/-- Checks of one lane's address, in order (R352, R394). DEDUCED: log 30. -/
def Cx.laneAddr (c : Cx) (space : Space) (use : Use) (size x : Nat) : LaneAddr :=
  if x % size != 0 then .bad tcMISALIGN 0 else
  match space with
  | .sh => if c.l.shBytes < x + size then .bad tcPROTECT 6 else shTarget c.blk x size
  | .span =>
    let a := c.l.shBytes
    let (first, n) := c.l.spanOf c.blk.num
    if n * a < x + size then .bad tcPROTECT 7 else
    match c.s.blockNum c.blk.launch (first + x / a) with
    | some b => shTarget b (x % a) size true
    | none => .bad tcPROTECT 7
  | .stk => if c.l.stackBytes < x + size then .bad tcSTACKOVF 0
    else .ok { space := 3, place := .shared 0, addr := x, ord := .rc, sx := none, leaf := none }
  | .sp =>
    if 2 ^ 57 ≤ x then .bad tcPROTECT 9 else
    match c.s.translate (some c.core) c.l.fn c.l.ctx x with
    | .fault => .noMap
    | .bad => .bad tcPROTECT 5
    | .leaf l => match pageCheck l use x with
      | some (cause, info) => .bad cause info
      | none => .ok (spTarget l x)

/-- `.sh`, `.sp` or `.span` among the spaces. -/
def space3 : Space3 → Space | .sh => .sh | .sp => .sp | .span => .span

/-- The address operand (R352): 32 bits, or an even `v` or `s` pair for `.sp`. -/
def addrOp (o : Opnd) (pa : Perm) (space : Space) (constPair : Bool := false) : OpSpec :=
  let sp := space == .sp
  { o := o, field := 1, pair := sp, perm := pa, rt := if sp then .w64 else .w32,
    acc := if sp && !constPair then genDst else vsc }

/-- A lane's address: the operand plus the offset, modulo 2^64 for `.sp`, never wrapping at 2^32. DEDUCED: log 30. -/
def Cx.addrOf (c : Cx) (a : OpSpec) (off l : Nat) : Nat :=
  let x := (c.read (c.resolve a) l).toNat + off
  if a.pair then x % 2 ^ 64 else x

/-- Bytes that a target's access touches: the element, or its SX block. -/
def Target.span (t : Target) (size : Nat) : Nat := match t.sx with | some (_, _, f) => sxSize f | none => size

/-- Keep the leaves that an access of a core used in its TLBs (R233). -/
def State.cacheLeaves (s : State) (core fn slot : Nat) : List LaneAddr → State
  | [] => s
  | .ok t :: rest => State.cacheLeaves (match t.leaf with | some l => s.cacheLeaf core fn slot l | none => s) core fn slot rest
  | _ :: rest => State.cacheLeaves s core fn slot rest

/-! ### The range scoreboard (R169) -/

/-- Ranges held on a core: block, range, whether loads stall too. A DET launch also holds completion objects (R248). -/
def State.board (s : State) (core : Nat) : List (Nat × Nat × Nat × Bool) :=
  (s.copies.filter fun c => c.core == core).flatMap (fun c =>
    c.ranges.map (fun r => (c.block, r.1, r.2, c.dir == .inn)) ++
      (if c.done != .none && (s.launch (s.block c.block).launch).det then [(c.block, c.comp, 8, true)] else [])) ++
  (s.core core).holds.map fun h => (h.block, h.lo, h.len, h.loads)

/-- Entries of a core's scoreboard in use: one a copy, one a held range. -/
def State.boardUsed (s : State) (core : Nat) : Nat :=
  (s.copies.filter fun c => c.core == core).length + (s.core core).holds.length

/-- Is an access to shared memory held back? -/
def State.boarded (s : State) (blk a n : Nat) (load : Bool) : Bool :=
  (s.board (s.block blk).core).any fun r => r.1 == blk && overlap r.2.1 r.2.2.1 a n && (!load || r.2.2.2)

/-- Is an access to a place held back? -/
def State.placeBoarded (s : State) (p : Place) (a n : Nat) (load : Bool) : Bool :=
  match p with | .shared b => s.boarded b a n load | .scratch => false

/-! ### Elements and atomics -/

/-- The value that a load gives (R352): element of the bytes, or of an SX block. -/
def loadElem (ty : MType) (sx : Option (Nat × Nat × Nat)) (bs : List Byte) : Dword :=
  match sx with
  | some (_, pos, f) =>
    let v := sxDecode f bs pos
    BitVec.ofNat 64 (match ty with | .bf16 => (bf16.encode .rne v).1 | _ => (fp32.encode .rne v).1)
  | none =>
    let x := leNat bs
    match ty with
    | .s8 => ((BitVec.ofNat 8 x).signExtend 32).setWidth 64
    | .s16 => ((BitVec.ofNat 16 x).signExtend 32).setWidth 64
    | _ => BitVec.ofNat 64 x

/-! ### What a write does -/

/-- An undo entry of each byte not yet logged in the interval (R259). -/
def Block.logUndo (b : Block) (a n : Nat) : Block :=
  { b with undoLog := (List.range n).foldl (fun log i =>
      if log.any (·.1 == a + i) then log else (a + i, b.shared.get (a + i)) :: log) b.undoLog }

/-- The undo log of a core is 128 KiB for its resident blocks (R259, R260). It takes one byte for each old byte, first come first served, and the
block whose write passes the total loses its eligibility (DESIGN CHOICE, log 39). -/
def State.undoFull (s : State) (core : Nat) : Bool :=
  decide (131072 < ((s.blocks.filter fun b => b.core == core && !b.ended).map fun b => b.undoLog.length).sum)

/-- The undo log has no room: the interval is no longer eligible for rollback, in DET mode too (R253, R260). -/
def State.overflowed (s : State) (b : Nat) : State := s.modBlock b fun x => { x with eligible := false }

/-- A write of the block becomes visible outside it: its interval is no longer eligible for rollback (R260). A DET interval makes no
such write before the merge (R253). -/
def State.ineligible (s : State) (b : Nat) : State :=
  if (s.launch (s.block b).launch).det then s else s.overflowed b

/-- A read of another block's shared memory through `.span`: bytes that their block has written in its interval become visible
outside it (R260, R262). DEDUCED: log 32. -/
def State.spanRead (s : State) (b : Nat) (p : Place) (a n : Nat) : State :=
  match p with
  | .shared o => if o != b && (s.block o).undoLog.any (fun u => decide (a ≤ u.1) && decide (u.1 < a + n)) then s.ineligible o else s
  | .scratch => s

...

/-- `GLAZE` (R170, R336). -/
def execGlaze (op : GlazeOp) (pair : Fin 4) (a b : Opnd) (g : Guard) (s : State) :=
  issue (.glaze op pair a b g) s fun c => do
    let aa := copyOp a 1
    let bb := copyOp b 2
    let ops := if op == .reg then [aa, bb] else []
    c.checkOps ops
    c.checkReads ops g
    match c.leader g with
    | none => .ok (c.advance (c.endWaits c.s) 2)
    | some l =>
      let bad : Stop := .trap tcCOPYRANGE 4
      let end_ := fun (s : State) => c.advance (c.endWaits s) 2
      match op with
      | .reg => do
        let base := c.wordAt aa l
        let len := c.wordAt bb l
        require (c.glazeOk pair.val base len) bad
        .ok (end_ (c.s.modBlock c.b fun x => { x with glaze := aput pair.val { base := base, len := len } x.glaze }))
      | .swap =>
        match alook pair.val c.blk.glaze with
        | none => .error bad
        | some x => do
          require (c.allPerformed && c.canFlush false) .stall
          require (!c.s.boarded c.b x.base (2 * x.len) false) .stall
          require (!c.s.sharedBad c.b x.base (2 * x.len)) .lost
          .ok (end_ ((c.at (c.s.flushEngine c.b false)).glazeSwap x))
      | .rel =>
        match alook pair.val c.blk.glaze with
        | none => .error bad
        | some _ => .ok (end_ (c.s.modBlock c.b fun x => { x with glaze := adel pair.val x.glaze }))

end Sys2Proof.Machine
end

---

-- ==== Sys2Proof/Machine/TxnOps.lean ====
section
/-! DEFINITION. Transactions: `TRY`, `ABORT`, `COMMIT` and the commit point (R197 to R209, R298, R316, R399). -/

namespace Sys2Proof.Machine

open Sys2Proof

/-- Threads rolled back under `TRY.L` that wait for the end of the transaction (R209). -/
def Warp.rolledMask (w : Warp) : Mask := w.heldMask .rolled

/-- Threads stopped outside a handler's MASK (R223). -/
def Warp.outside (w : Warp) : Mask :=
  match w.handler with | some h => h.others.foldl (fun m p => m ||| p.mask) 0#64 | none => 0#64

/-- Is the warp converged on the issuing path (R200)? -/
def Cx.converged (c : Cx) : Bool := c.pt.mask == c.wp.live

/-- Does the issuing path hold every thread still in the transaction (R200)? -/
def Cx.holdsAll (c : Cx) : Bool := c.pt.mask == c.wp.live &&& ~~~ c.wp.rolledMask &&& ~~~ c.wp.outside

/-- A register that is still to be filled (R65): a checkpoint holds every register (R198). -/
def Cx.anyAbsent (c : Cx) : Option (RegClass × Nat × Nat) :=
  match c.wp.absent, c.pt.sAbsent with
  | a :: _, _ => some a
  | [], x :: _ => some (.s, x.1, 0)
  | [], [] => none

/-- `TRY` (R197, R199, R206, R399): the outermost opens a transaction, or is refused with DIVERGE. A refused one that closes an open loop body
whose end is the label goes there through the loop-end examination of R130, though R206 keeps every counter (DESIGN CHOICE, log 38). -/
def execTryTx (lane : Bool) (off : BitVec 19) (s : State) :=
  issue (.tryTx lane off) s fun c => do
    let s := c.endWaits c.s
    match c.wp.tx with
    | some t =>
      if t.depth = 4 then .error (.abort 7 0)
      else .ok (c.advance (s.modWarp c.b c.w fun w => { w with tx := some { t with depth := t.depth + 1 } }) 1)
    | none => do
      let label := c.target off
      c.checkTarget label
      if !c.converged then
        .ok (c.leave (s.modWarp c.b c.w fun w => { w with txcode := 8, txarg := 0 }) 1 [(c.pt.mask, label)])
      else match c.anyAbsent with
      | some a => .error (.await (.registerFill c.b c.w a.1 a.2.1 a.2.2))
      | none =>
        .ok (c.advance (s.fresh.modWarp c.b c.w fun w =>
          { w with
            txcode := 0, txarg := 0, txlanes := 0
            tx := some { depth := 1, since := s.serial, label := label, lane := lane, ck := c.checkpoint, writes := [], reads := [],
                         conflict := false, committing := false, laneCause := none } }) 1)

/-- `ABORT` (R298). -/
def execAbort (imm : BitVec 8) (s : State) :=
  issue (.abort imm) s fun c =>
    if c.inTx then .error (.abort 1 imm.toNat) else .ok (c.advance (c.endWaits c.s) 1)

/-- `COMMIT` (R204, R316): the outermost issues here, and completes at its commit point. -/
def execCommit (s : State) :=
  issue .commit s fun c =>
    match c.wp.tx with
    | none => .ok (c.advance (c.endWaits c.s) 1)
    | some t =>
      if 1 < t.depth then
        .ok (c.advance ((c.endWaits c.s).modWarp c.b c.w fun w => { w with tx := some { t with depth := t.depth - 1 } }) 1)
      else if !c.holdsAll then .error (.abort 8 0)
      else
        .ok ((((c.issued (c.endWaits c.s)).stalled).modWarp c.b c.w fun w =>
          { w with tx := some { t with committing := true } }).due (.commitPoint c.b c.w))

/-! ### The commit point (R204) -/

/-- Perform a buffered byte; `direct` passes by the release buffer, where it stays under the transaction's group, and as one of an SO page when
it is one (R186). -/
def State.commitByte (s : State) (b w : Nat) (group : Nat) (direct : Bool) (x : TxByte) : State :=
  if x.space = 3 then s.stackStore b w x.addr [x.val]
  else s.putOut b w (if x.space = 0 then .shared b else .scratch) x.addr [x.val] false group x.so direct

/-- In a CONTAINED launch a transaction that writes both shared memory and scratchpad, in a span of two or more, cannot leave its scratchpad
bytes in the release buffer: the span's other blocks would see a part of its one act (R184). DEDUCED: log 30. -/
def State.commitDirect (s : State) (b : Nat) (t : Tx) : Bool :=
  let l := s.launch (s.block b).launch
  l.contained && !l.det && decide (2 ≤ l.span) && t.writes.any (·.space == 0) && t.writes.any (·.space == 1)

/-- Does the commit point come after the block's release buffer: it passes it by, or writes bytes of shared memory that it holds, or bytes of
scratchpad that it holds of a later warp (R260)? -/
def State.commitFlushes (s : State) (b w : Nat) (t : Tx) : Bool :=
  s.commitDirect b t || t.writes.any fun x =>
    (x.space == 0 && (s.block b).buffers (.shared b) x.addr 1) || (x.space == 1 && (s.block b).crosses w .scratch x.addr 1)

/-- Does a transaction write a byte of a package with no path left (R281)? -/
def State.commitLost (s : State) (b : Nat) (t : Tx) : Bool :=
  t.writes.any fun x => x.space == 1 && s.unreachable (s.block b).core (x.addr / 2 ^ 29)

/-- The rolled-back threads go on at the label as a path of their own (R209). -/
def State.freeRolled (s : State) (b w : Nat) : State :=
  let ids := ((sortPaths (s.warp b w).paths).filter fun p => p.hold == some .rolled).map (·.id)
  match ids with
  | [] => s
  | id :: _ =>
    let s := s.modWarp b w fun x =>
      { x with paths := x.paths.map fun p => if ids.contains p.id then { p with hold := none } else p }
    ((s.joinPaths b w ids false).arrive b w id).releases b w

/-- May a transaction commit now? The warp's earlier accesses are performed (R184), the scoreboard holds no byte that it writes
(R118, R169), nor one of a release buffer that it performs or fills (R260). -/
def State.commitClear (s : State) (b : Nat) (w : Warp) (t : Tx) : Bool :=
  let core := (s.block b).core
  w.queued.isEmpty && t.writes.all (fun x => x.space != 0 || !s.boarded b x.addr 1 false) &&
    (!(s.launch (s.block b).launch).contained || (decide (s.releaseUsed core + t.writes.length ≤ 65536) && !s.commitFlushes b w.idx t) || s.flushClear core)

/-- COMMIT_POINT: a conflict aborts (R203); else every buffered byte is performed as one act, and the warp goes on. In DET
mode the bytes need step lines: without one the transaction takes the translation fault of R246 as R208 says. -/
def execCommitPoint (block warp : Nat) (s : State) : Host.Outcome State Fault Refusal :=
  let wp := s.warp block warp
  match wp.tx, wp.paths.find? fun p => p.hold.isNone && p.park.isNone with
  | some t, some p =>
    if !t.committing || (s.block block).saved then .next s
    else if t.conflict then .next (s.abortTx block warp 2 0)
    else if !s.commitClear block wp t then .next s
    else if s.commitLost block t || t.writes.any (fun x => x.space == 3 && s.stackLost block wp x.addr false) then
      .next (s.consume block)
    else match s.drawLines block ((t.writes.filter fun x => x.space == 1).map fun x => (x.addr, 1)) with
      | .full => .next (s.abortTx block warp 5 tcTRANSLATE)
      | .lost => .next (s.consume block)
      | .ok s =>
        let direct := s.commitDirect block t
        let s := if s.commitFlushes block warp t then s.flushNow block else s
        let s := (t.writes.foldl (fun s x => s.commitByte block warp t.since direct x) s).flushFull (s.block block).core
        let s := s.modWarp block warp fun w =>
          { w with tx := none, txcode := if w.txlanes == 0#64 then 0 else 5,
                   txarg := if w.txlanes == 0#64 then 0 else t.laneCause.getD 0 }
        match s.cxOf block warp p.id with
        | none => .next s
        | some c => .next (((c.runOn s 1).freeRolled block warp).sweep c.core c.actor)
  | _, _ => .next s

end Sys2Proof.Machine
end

WHAT YOU ARE ASKED TO DO:
Whenever the string "commitFlushes" shows up on a line of the listing, copy that line.

EXPECTED OUTPUT:
def State.commitFlushes (s : State) (b w : Nat) (t : Tx) : Bool :=
    (!(s.launch (s.block b).launch).contained || (decide (s.releaseUsed core + t.writes.length ≤ 65536) && !s.commitFlushes b w.idx t) || s.flushClear core)
        let s := if s.commitFlushes block warp t then s.flushNow block else s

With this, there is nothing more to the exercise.